If Lim Guan Eng’s tunnel trial shows how prosecutions can be stretched into political theatre, his defamation suit against Tajuddin Abdul Rahman highlights another recurring act: the weaponisation of words.

Tajuddin has never been shy about courting controversy. His comment in Parliament likening the Finance Ministry to a “Chinese temple” was not just an offhand insult it was a calculated provocation, meant to paint Lim as an outsider in his own ministry. For decades, Tajuddin has built his career on this brand of provocation, rewarded by UMNO for playing the role of the unapologetic hardliner.

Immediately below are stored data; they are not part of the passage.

-- ==== Sys2Proof/Machine/FlashCommands.lean ====
section
/-! DEFINITION. The meanings of the flash controller's commands (R495 to R514). -/

namespace Sys2Proof.Machine

/-- A pair that runs at Monitor level, which alone reaches the controller's registers (R480, R495). -/
def State.atMonitor (s : State) (p : Fin 4) : Bool := s.runs p && s.pairs[p].level == .monitor

/-- A controller command on either path: FC_CMD written by a pair at Monitor level, or the descriptor that the enabled
queue takes next, when it holds this command. Which moment the controller takes it is the command's own (DESIGN CHOICE,
notes/assumptions/30.md). -/
def State.flashCommand (cmd : FlashCmd) (via : FlashVia) (s : State) : State :=
  match via with
  | .direct p bank inTime => if s.atMonitor p then s.directFlash cmd bank.val inTime else s
  | .queue =>
    if s.live && s.flash.fqCtrl.getLsbD 0 then
      match s.takeable with
      | [] => s
      | i :: _ =>
        match s.descOp i with
        | some o => if o.cmd = cmd then s.takeDesc i else s
        | none => s
    else s

/-- FC_KEY (R496). -/
def execFcKey (p : Fin 4) (value : Word) (s : State) : Host.Outcome State Fault Refusal :=
  .next (if s.atMonitor p then s.fcKeyWrite value else s)

/-- WORD_PROGRAM (R494, R497). -/
def execWordProgram (via : FlashVia) (s : State) : Host.Outcome State Fault Refusal :=
  .next (s.flashCommand .wordProgram via)

/-- ROW_PROGRAM (R494, R497). -/
def execRowProgram (via : FlashVia) (s : State) : Host.Outcome State Fault Refusal :=
  .next (s.flashCommand .rowProgram via)

/-- SECTOR_ERASE (R501). -/
def execSectorErase (via : FlashVia) (s : State) : Host.Outcome State Fault Refusal :=
  .next (s.flashCommand .sectorErase via)

/-- ERASE_SUSPEND (R503). -/
def execEraseSuspend (via : FlashVia) (s : State) : Host.Outcome State Fault Refusal :=
  .next (s.flashCommand .eraseSuspend via)

/-- ERASE_RESUME (R503). -/
def execEraseResume (via : FlashVia) (s : State) : Host.Outcome State Fault Refusal :=
  .next (s.flashCommand .eraseResume via)

/-- RETIRE_WORD (R494, R497). -/
def execRetireWord (via : FlashVia) (s : State) : Host.Outcome State Fault Refusal :=
  .next (s.flashCommand .retireWord via)

/-- MARGIN_READ (R510). -/
def execMarginRead (via : FlashVia) (s : State) : Host.Outcome State Fault Refusal :=
  .next (s.flashCommand .marginRead via)

/-- COUNTER_INCREMENT (R506, R507). -/
def execCounterIncrement (via : FlashVia) (s : State) : Host.Outcome State Fault Refusal :=
  .next (s.flashCommand .counterIncrement via)

/-- COUNTER_SET (R507). -/
def execCounterSet (via : FlashVia) (s : State) : Host.Outcome State Fault Refusal :=
  .next (s.flashCommand .counterSet via)

/-- OPTION_REWRITE (R509). -/
def execOptionRewrite (via : FlashVia) (s : State) : Host.Outcome State Fault Refusal :=
  .next (s.flashCommand .optionRewrite via)

/-- FLASH_LIFECYCLE_ADVANCE (R509). -/
def execFlashLifecycleAdvance (via : FlashVia) (s : State) : Host.Outcome State Fault Refusal :=
  .next (s.flashCommand .lifecycleAdvance via)

/-- R514: FC_ABORT aborts the direct-path operation. -/
def State.fcAbort (s : State) : State := if s.flash.fcState = flashBusy then s.abortFlash .direct else s

/-- FC_ABORT (R514). -/
def execFcAbort (p : Fin 4) (s : State) : Host.Outcome State Fault Refusal :=
  .next (if s.atMonitor p then s.fcAbort else s)

/-- FQ_TAIL_WRITE (R495, R498). -/
def execFqTailWrite (p : Fin 4) (value : Word) (s : State) : Host.Outcome State Fault Refusal :=
  .next (if s.atMonitor p then s.fqTail (value.toNat % 512) else s)

/-- R514: FQ_ABORT ends the unfinished descriptor of a tag; one not yet taken ends at once. A tag that names none has no
effect. -/
def State.fqAbort (tag : Nat) (s : State) : State :=
  match s.flash.fqOpen.find? (fun i => bitsOf (s.descWord i 3) 23 0 == tag) with
  | none => s
  | some i =>
    if s.takeable.contains i || !(s.flash.fqOpen.take 16).contains i then
      s.reportFlash (.queue i) flashStopped flashAborted
    else s.abortFlash (.queue i)

/-- FQ_ABORT (R514). -/
def execFqAbort (p : Fin 4) (value : Word) (s : State) : Host.Outcome State Fault Refusal :=
  .next (if s.atMonitor p then s.fqAbort (bitsOf value 23 0) else s)

/-- FLASH_OPERATION_COMPLETE (R498, R499): the running operation of the bank ends and the next one starts. -/
def execFlashOperationComplete (bank : Fin 2) (e : FlashEnd) (s : State) : Host.Outcome State Fault Refusal :=
  .next (s.whenLive (State.flashComplete bank.val e))

/-- ERASE_MINIMUM_RUN_EXPIRY (R503): the running erase has run 1 ms; a waiting program of a lower class suspends it. -/
def execEraseMinimumRunExpiry (bank : Fin 2) (s : State) : Host.Outcome State Fault Refusal :=
  .next (s.whenLive (fun s =>
    match (s.bank bank.val).running with
    | some o => if o.isErase then (s.onBank bank.val (fun k => { k with ranMinimum := true })).pump bank.val else s
    | none => s))

/-- R511: the next sector to margin-read: those due at the start first, then the pass in sector order. -/
def State.nextMargin (s : State) : Nat := s.flash.refreshDue.headD s.flash.marginNext

/-- R511: one margin read of the pass; the pass ends after sector 4,095, and a commanded pass ends Done when it has read
every sector. -/
def State.marginStep (failing : Nat) (corrected : Bool) (s : State) : State :=
  let n := s.nextMargin
  let due := !s.flash.refreshDue.isEmpty
  let s := s.marginResult (n / 2048) (n % 2048) failing corrected
  if due then s.onFlash (fun c => { c with refreshDue := c.refreshDue.drop 1 })
  else
    let s := s.onFlash (fun c =>
      { c with marginNext := (n + 1) % 4096, marginPass := c.marginPass.map (fun k => k - 1) })
    let s := if n = 4095 then s.putNum (okey 0x7300 8) s.now else s
    if s.flash.marginPass = some 0 then
      (s.onFlash (fun c => { c with marginPass := none })).doneCmd (okey 0x7300 0x10)
    else s

/-- PERIODIC_MARGIN_READ (R511). -/
def execPeriodicMarginRead (failing : Nat) (corrected : Bool) (s : State) : Host.Outcome State Fault Refusal :=
  .next (s.whenLive (fun s => if s.flash.powerFail then s else s.marginStep failing corrected))

/-- R511: a write to 0x7300:10 starts a full pass at once. -/
def marginPassAction : Action :=
  { arg := anyArg, guard := noGuard,
    act := fun _ _ s => (s.onFlash (fun c => { c with marginNext := 0, marginPass := some 4096 }), .busy) }

/-- MARGIN_PASS (R511). -/
def execMarginPass (f : Frame) (s : State) : Host.Outcome State Fault Refusal :=
  .next (s.runCmd (okey 0x7300 0x10) f marginPassAction)

end Sys2Proof.Machine
end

But this time, Lim pushed back. By suing Tajuddin, he forces a test: can political speech still be held accountable in a country where racial barbs have long been dismissed as “just politics”?

The irony is rich. Lim, once the outsider jailed for speaking up for a powerless girl in Melaka, now turns to the courts to defend his own dignity. Tajuddin, ever the populist, will likely spin this lawsuit as proof he is unafraid of speaking “truth” to power even if that truth is dressed in insult.

The rakyat are left asking: what does this spectacle really achieve? If Lim wins, it may finally put limits on reckless racialised attacks. If Tajuddin escapes liability, it reinforces the culture of impunity where insult is strategy and slander is survival.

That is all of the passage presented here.